EXERCISE AIM » Take each line of the records below that contains the string "bank" and copy it.

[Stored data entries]
/-- A READ that the device has outstanding on a queue pair (R278, R364): for which partition, entry and shard, the
offset from which it reads, what has come, the stamp of the last request, and retries. -/
structure QpRead where
  part : PartId
  entry : Nat
  shard : Nat
  off : Nat
  got : Nat := 0
  at_ : Nat := 0
  tries : Nat := 0
  /-- times that it was made again after a receiver-not-ready answer (R365) -/
  rnr : Nat := 0
deriving DecidableEq, Repr

/-- A message that has begun and not ended on a queue pair (R364): whether it is a SEND, where a WRITE goes on, under which
key, and the bytes it still brings; the bytes of a SEND so far; and the PSN of its first packet. -/
structure QpMsg where
  send : Bool
  addr : Nat := 0
  rkey : Nat := 0
  left : Nat := 0
  bytes : List Byte := []
  psn : Nat := 0
deriving DecidableEq, Repr

/-- The run-time part of a queue pair (R364 to R366): the stamps of the last congestion notification sent and
received, of the last decay and rate increase, the target rate, the outstanding READ and the message that arrives. -/
structure QpRun where
  cnpSent : Option Nat := none
  cnpAt : Nat := 0
  decayAt : Nat := 0
  raiseAt : Nat := 0
  target : Nat := 0
  read : Option QpRead := none
  msg : Option QpMsg := none
deriving DecidableEq, Repr

/-- A DCP session (R353 to R363): where it is served, its scope and key, its command ring; the source of its last request, to
which replies and notices go; and its two keys (R352, R354). -/
structure Session where
  port : NetPort
  scope : Scope
  key : BitVec 16
  ring : RingId
  peer : NetAddr := {}
  toDevice : List Byte := []
  toHost : List Byte := []
  /-- SEQ of the next request to execute (R361) -/
  next : BitVec 64 := 0
  /-- requests that arrived ahead of it, and the last 64 responses, by SEQ (R361) -/
  held : Table HeldReq := []
  cache : Table Reply := []
  lastAt : Nat := 0
  /-- rings whose counts it hears of, each with the counts that it was last told (R363) -/
  subs : Table Nat := []
  /-- stamps of the last NOTIFY of a ring (R363) -/
  heard : Table Nat := []
  telemetry : Bool := false
  lastTelemetry : Nat := 0
  /-- the hourglass unit serves it (R454) -/
  byHgu : Bool := false
  /-- SEQ of the next packet that the device sends in it (R352) -/
  sentSeq : Nat := 0
deriving DecidableEq, Repr

/-- A fault source's configuration and record (R401, R428). -/
structure FaultSrc where
  cls : Option Nat := none
  valid : Bool := false
  overflow : Bool := false
  wire : Bool := false
  forced : Bool := false
  code : Nat := 0
  time : Nat := 0
  /-- AUTO_CLEAR clears the record when the running reset ends (R401) -/
  awaits : Bool := false
deriving DecidableEq, Repr

/-- The status of a crash-dump slot (R414, R428). -/
structure Dump where
  valid : Bool := false
  part : Bool := false
  skipped : Nat := 0
  time : Nat := 0
deriving DecidableEq, Repr

/-- A valid sensor of the hourglass unit (R457): its latest sample, its filtered value, and the last
samples, newest first. -/
structure Sensor where
  raw : Int
  y : Int
  recent : List Int
deriving DecidableEq, Repr

/-- The state of a rule of the hourglass unit (R459). -/
structure RuleRun where
  active : Bool := false
  dwell : Nat := 0
deriving DecidableEq, Repr

/-- A firmware slot in flash (R436, R440, R441): its state and REASON as SEC_FW_SLOT codes them, whether it
holds the image of the factory, and its bytes. -/
structure FwSlot where
  state : Nat := 0
  reason : Nat := 0
  factory : Bool := false
  data : Bytes := []
deriving DecidableEq, Repr

/-- A position slot in flash (R446), its state as CFG_SLOT_0 codes it, and its bytes. -/
structure Position where
  state : Nat := 0
  data : List Byte := []
deriving DecidableEq, Repr

/-- A DRAM row that lies in a spare (R242): its stack, pseudo-channel, bank and extent (R227), and its number among the
extent's rows there. -/
structure SpareRow where
  stack : Nat
  channel : Nat
  bank : Nat
  extent : Nat
  row : Nat
deriving DecidableEq, Repr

EXERCISE SOLUTION »
/-- A DRAM row that lies in a spare (R242): its stack, pseudo-channel, bank and extent (R227), and its number among the
  bank : Nat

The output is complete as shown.